Warren começou 2017 com 4,8 milhões de dólares na sua conta de campanha, mais do que qualquer outro senador democrata a concorrer para a reeleição no próximo ano.
Sim e isso foi antes do episódio do silenciamento, quando ela, “apesar de avisada, persistiu” e continuou a falar.

É um efeito pós-Trump?
No dia em que Warren “persistiu” em falar e foi mandada calar no Senado, a ACLU foi inundada por doações e o sistema entrou em colapso, as pessoas queriam dar dinheiro em nome da liberdade de expressão. É preciso não esquecer que a máquina de angariação de fundos de Warren é nacional.

O novo Presidente ajudou a criar uma atmosfera na qual este tipo de atitude é tolerada no Senado?
Eu nunca vi nada assim no Senado. Eles cometeram um erro — até porque, no dia seguinte, o senador Bernie Sanders levantou-se e leu a mesma carta de Coretta King e não o mandara calar. E esta é a mesma carta que o senador Ted Kennedy leu há uns anos naquela mesma sala do Senado. Havia um precedente.

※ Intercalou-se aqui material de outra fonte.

/-- The final results at the front of the sequence: those of the service port answer it, and all enter the FIFO in
sequence order (R409, Table 17-9). -/
def State.flushRes : Nat → State → State
  | 0, s => s
  | n + 1, s =>
    match s.lane.res with
    | (q, some r) :: rest =>
      let s := (s.modLaneQ fun x => { x with res := rest }).pushFifo r
      let s := if s.hbr.svcWait.contains q then
          s.modHbr fun x => { x with svcWait := x.svcWait.filter (· ≠ q), reply := wordLE r.1 ++ wordLE r.2 }
        else s
      State.flushRes n s
    | _ => s

/-- Write the result of sequence number `seq` into its slot and make it final. -/
def State.post (s : State) (seq : BitVec 16) (code st word1 : Nat) : State :=
  let w0 := resultWord seq.toNat code true st
  let i := seq.toNat % 64
  let s := (s.wr (Reg.CMD_RESULT0_WORD0 i) w0).wr (Reg.CMD_RESULT1_WORD1 i) word1
  let r : Word × Word := (BitVec.ofNat 32 w0, BitVec.ofNat 32 word1)
  let s := s.modLaneQ fun x => { x with res := x.res.map fun e => if e.1 = seq && e.2.isNone then (e.1, some r) else e }
  (State.flushRes s.lane.res.length s).laneRegs

/-- A command completes: one that is not OK is logged with its sequence number, code and status (R407). -/
def State.complete (s : State) (seq : BitVec 16) (code st word1 : Nat) : State :=
  let s := if st = 0 then s else s.diag 3 Src.hbr 0 0x00200000 [seq.toNat, code, st]
  s.post seq code st word1

/-- Word 1 of the result of a record that applies at the present Tc. -/
def State.atTc (s : State) : Nat := s.tm.cyc % 2 ^ 32

/-! ### Submission -/

/-- Accept a record: it takes `NEXT`, and its slot shows it as not final (R403). -/
def State.accept (s : State) (code : Nat) (port : CmdPort) : BitVec 16 × State :=
  let seq : BitVec 16 := BitVec.ofNat 16 (s.rd Reg.CMD_NEXT_SEQ_NEXT)
  let s := s.incWrap Reg.CMD_NEXT_SEQ_NEXT
  let i := seq.toNat % 64
  let s := (s.wr (Reg.CMD_RESULT0_WORD0 i) (resultWord seq.toNat code false 0)).wr (Reg.CMD_RESULT1_WORD1 i) 0
  let s := s.modLaneQ fun x => { x with res := x.res ++ [(seq, none)] }
  let s := s.modSec fun x => match port with
    | .host => { x with host := { x.host with last := s.tm.opNs } }
    | .service => { x with svc := { x.svc with last := s.tm.opNs } }
  let s := match port with
    | .host => s
    | .service => s.modHbr fun x => { x with svcWait := x.svcWait ++ [seq] }
  (seq, s)

/-- Number of Tc instants until an entry applies that arrives at a chainage (R50). -/
def State.laneWait (s : State) (chainageNs : Nat) : Nat := if chainageNs + 10000 < s.tbc then 1 else 2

O episódio acabou por ajudar Elizabeth Warren?
Ela não precisa disso, mas o episódio ilustrou muitas das coisas sobre as quais ela fala e mostrou que uma mulher, senadora num Senado com 100 pessoas, pode ser calada por ler uma carta que não tem nada de incendiário. Foi calada apenas por ser uma voz sensata – e isso é muito perturbador.

O que levou o senador Mitch McConnell a mandá-la calar-se?
Não sei, mas suspeito que se tenha arrependido.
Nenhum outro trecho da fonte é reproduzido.